We had the latest bird flu update – a few dead swans somewhere down south – and I switched off the TV and sat in the dark for a while. Stones in pools. Stirring up trouble. It was nice to know I was still good at something.
It wasn’t late, but I fancied an early night and the phone’s ring took me by surprise. I thought it might be Dewar to congratulate me on my TV appearance.
‘Savage,’ I answered.
‘Hello, Glen.’
The smile froze on my face when I recognised the voice. Duncan Murray served with me in the Scots Guards, but when he left the regiment he trained as a Presbyterian minister. Just because I once turned up at his manse intending to kill him he’d decided to make himself responsible for the welfare of my soul. I’ve tried to tell him I don’t have one, but like most men of the cloth he’s persistent to the point of annoyance.
‘What can I do for you, Duncan? Don’t you have someone more worthwhile to save today?’
I felt him smile at the other end of the line.
‘God suggested I take the day off, so I thought I’d give the black sheep of the flock a call. How are you bearing up?’
‘Why should I need to bear up?’ I said suspiciously.
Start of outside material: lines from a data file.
/-- ERASE_SLOT_COMPLETION (R146). -/
def execEraseSlotCompletion (s : State) : Host.Outcome State Fault Refusal :=
  .next <|
    match s.store.holder with
    | some (.erase p slot) => endErase p slot s
    | _ => s

/-- WRITE_SLOT_COMPLETION: the rows are programmed (R148, R149). -/
def execWriteSlotCompletion (s : State) : Host.Outcome State Fault Refusal :=
  .next <|
    match s.store.holder with
    | some (.write p rows) => endOperation s p 0x31 (.done []) (programRows rows (freeStore s))
    | _ => s

/-- The directory line a completed commit leaves (R138, R152). -/
def committedEntry (a : Memory) (slot : SlotId) (d : DirEntry) : DirEntry :=
  { state := .valid
    generation := (d.generation + 1) % 65536
    channels := if slot.val = 0 then none else some (slotField a slot 3 1)
    name := some (slotBytes a slot 4 16)
    programmed := 0 }

/-- The commit mark programmed, with the effects of R152. -/
def commitEffects (slot : SlotId) (s : State) : State :=
  let marked := s.updateStore fun x => { x with array := Memory.program x.array (slotBase slot) 0x3C }
  let valid := marked.updateDir slot (committedEntry marked.store.array slot)
  reevaluate (setRecordPending slot (valid.updateCache fun c => c.invalidate slot))

/-- A commit ends: the staged rows programmed, the CRC and the content checked, and the mark programmed if both pass (R150). -/
def endCommit (p : PortId) (slot : SlotId) (rows : List StagingRow) (s : State) : State :=
  let programmed := programRows rows (freeStore s)
  if slotCrcHolds programmed.store.array slot then
    match contentFault programmed.store.array slot with
    | some offset => endOperation s p 0x32 (.badContent offset) programmed
    | none => endOperation s p 0x32 (.done []) (commitEffects slot programmed)
  else endOperation s p 0x32 (.refused .badCheck) programmed

/-- COMMIT_SLOT_COMPLETION (R150 to R153). -/
def execCommitSlotCompletion (s : State) : Host.Outcome State Fault Refusal :=
  .next <|
    match s.store.holder with
    | some (.commit p slot rows) => endCommit p slot rows s
    | _ => s

/-- A lock ends: the lock mark programmed, or the slot found damaged (R154). -/
def endLock (p : PortId) (slot : SlotId) (s : State) : State :=
  let free := freeStore s
  if readPasses s slot then
    endOperation s p 0x33 (.done [])
      ((free.updateStore fun x => { x with array := Memory.program x.array (slotBase slot + 1) 0xC3 }).updateDir slot
        fun d => { d with state := .locked })
  else
    endOperation s p 0x33 (.refused .badCheck) ((markDamaged slot free).updateCache fun c => c.invalidate slot)

/-- LOCK_SLOT_COMPLETION (R154). -/
def execLockSlotCompletion (s : State) : Host.Outcome State Fault Refusal :=
  .next <|
    match s.store.holder with
    | some (.lock p slot) => endLock p slot s
    | _ => s

/-- READ_SLOT_COMPLETION: the bytes as the array holds them, with their count (R155; notes/assumptions/36.md). -/
def execReadSlotCompletion (s : State) : Host.Outcome State Fault Refusal :=
  .next <|
    match s.store.holder with
    | some (.read p slot offset n) =>
      endOperation s p 0x34 (.done (leBytes 1 n ++ slotBytes s.store.array slot offset n)) (freeStore s)
    | _ => s

/-- STORE_CLEAR_COMPLETION: every byte of the array reads FFh, and the scheduler re-evaluates (R156). -/
def execStoreClearCompletion (s : State) : Host.Outcome State Fault Refusal :=
  .next <|
    match s.store.holder with
    | some (.clear p) =>
      endOperation s p 0x35 (.done []) (reevaluate ((freeStore s).updateStore fun x => { x with array := [] }))
    | _ => s
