/-- A gate rising edge: ignored with GATE_FAULT in UNSET, in reverse print motion, or with x_print not past the newest lead
(R14, R37, R38). Else, behind whatever printed records the queue holds, an open trail closes at x_print with GATE_FAULT and
without a length comparison: a PRINTING record is IN_TRANSIT, a TRANSFERRING one gains its middle and trail probes (R10, R16).
Then the first unprinted record is started at x_print with HELD_START and UNCORRECTED where they apply (R11), or, without one, an
anonymous record with GATE_FAULT attention (R12), the pace at its scale (R94); at a lead equal to x_nip it is TRANSFERRING at once
with OVERRUN and NIP_OVERRUN (R16). With 64 records, none unprinted, no record starts, the pace is nominal and TRACKING_LOST is
raised (R12, R94). The accepted pin level is the active one (R35). The records kept on the web are in R14's order, each
TRANSFERRING exactly when x_nip is at its lead or past it (R15), and none is left to complete (R18). -/
def Obligations.GateRisingEdge : Prop :=
  ∀ s : State, s.live = true →
    ∃ t, exec .pgateRisingEdge s = .next t ∧ t.inputs = { s.inputs with pgate := { level := gateActiveLevel s, agree := 0 } } ∧
      (s.line.state = .unset ∨ s.pos.vPrint.reverse = true ∨
          (∃ r, newestPrinted s = some r ∧ s.pos.xPrint ≤ r.lead.getD 0) →
        t = { s with inputs := t.inputs, ports := t.ports } ∧ PortsRaise s t Attn.gateFault.bit) ∧
      (∀ (m : MachineRecord) (before opened kept rest : List Panel), s.line.active = some m → s.line.state ≠ .unset →
        s.pos.vPrint.reverse = false → s.pos.xNip ≤ s.pos.xPrint → 1 ≤ m.arcLen → s.queue = before ++ opened ++ rest →
        (∀ q ∈ before, q.printed = true ∧ q.openTrail = false ∧
          ∀ trail, q.state = .transferring → q.trail = some trail → s.pos.xNip < trail + 10 * m.arcLen) →
        opened.length ≤ 1 → (∀ q ∈ opened, q.openTrail = true) →
        (∀ q ∈ before ++ opened, ∃ lead, q.lead = some lead ∧ lead < s.pos.xPrint ∧
          (q.state = .transferring ∨ s.pos.xNip < lead)) →
        (∀ q ∈ rest, q.unprinted = true) →
        kept = before ++ opened.map (fun q => { trailClosed q s.pos.xPrint with flags := addFlag q.flags .gateFault }) →
        (∀ r unprinted, rest = r :: unprinted →
          StartsRecord s t m kept
            { r with
              state := .printing
              lead := some s.pos.xPrint
              trail := none
              mark := if r.normal = none then none else some .noneYet
              flags :=
                r.flags ||| (if holdAsserted s = true then Flag.heldStart.bit else 0) |||
                  (if r.isReady = true then 0 else Flag.uncorrected.bit) } unprinted 0 ∧
          t = withScheduling
            { s with inputs := t.inputs, queue := t.queue, pace := t.pace, line := t.line, ports := t.ports } t) ∧
        (rest = [] → s.queue.length < 64 →
          StartsRecord s t m kept
            { id := nextId s
              normal := none
              state := .printing
              lead := some s.pos.xPrint
              trail := none
              mark := none
              probes := []
              correction := none
              flags := 0 } [] Attn.gateFault.bit ∧
          t =
            { s with
              inputs := t.inputs, queue := t.queue, idCounter := idAfter (nextId s), pace := t.pace, line := t.line
              ports := t.ports }) ∧
        (rest = [] → 64 ≤ s.queue.length →
          t.pace = { s.pace with panel := 0, threshold := some (paceThreshold m 1000000), source := none } ∧
          t.line.hold = { s.line.hold with unready := false } ∧
          CauseTaken { s with line := { s.line with hold := t.line.hold }, queue := kept } t .trackingLost ∧
          t = { s with inputs := t.inputs, queue := t.queue, pace := t.pace, line := t.line, ports := t.ports } ∧
          PortsRaise s t (causeKinds s t)))

/-- A gate falling edge: with no open trail, GATE_FAULT and nothing else (R37, R39). With one, wherever its record stands in the
queue, the trail closes at x_print: a PRINTING record is IN_TRANSIT, a TRANSFERRING one stays so and gains its middle and trail
probes (R13, R16), with LENGTH_MISMATCH exactly when the measured length of a NORMAL record differs from the announced one by more
than the tolerance, and the pace returns to nominal (R13, R95). Where x_nip already lies a full arc past the new trail, the
TRANSFERRING record completes in the same event (R18; x_nip at most x_print rules it out but for an arc of 0). The accepted pin level is the inactive one (R35). -/
def Obligations.GateFallingEdge : Prop :=
  ∀ s : State, s.live = true →
    ∃ t, exec .pgateFallingEdge s = .next t ∧
      t.inputs = { s.inputs with pgate := { level := !gateActiveLevel s, agree := 0 } } ∧
      ((∀ r ∈ s.queue, r.openTrail = false) →
        t = { s with inputs := t.inputs, ports := t.ports } ∧ PortsRaise s t Attn.gateFault.bit) ∧
      (∀ (m : MachineRecord) (before : List Panel) (r closed : Panel) (rest : List Panel) (lead : Nat),
        s.line.active = some m → s.line.state ≠ .unset → s.queue = before ++ r :: rest → r.openTrail = true →
        r.lead = some lead →
        (∀ q ∈ before ++ rest, q.openTrail = false ∧
          ∀ trail, q.state = .transferring → q.trail = some trail → s.pos.xNip < trail + 10 * m.arcLen) →
        closed =
          { trailClosed r s.pos.xPrint with
            flags :=
              match r.normal with
              | some a =>
                if m.lengthTolerance < ((s.pos.xPrint : Int) - lead - a.length).natAbs
                then addFlag r.flags .lengthMismatch else r.flags
              | none => r.flags } →
        t.pace = { s.pace with threshold := some (paceThreshold m 1000000), source := none } ∧
        (r.state ≠ .transferring ∨ s.pos.xNip < s.pos.xPrint + 10 * m.arcLen →
          t = { s with inputs := t.inputs, queue := before ++ closed :: rest, pace := t.pace }) ∧
        (r.state = .transferring → s.pos.xPrint + 10 * m.arcLen ≤ s.pos.xNip →
          ∃ raised,
            t =
              { s with
                inputs := t.inputs
                queue := before ++ rest
                pace := t.pace
                dose := { s.dose with trim := t.dose.trim }
                records := t.records
                ports := t.ports } ∧
            Completes s t closed lead s.pos.xPrint raised ∧ PortsRaise s t raised))

/-- The assertion of BREAKn or STOPINn raises BREAK or EXTERNAL: a latch in TRACKING, a further cause in HALTED, nothing in
UNSET; the accepted level is low (R36, R160 to R162, R170). -/
def Obligations.StopInputs : Prop :=
  ∀ s : State, s.live = true →
    (∃ t, exec .breaknAssertion s = .next t ∧ t.inputs = { s.inputs with breakn := { level := false, agree := 0 } } ∧
      CauseTaken s t .break ∧ t = { s with inputs := t.inputs, line := t.line, queue := t.queue, ports := t.ports } ∧
      PortsRaise s t (causeKinds s t)) ∧
    (∃ t, exec .stopinnAssertion s = .next t ∧ t.inputs = { s.inputs with stopinn := { level := false, agree := 0 } } ∧
      CauseTaken s t .external ∧ t = { s with inputs := t.inputs, line := t.line, queue := t.queue, ports := t.ports } ∧
      PortsRaise s t (causeKinds s t))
‘I saw you on TV tonight. I thought you looked a little strained.’
I bit back my automatic response. I was brought up not to swear at ministers. ‘I thought I didn’t look too bad, Duncan, but you didn’t call to compliment me on my looks.’
‘No, I didn’t. I wondered if you’d like to join us for the trip down to London.’
London meant the big Falklands twenty-fifth anniversary march down Horse Guards Parade. It also meant confronting my demons. I prefer to keep my demons in a box in the attic with my medals. Just for a moment I was somewhere else and my legs felt a little weak.
‘Glen?’
‘Yes, Duncan.’
‘I said would you like to join us on the trip to London.’
‘I think I’m washing my hair that day, Duncan.’
‘You can’t pretend it didn’t happen, Glen,’ he said gently. ‘This could be the last chance to see some of the guys we served with, and if that’s not a good enough reason, then how about just to remember the people who didn’t make it back?’
I remembered them every day, but I wasn’t going to tell him that. ‘I prefer to remember them as they were, and I don’t fancy spending the afternoon with a bunch of middle-aged drunks talking rubbish and weeping into their beer. The last time I marched was on the day I got my discharge papers and that’s the way I like to keep it.’
He gave a sad little sigh that was meant to make me feel bad, and succeeded.
‘Well, if you happen to change your mind, we’re flying down on the sixteenth. I’ll keep you a seat . . .’
‘I won’t be changing my mind, and you know it, but, Duncan . . .’
‘Yes, Glen.’
‘Thanks for asking.’
When I went to bed I fell asleep with the image of Aelish’s face imprinted on my mind; a healthy Aelish unravaged by the disease that had been destroying her from inside for the last five years. I wondered which Aelish I would find when I picked her up the next morning.
CHAPTER 13
Saturday, 9 June 2007
The hospital treating my wife is one of those private ones hidden discreetly away in a side street in Ravelston, an exclusive enclave where three-car families are only impressive if the third car is a Ferrari or, preferably, a Bentley. Mature sycamore trees lined the entryway to a large, red sandstone Victorian mansion that had been desecrated in more recent times by a charmless extension of stainless steel and dark glass. When I pushed open the front door the breath caught in my chest. Think of an angel in blue jeans and a cream cashmere sweater; dark, almond-shaped eyes so deep you could drown in them and high cheekbones with a touch of the Orient. Her hair caught the sunlight like a helmet of spun gold. Aelish smiled and held out her arms to be hugged. ‘About time.’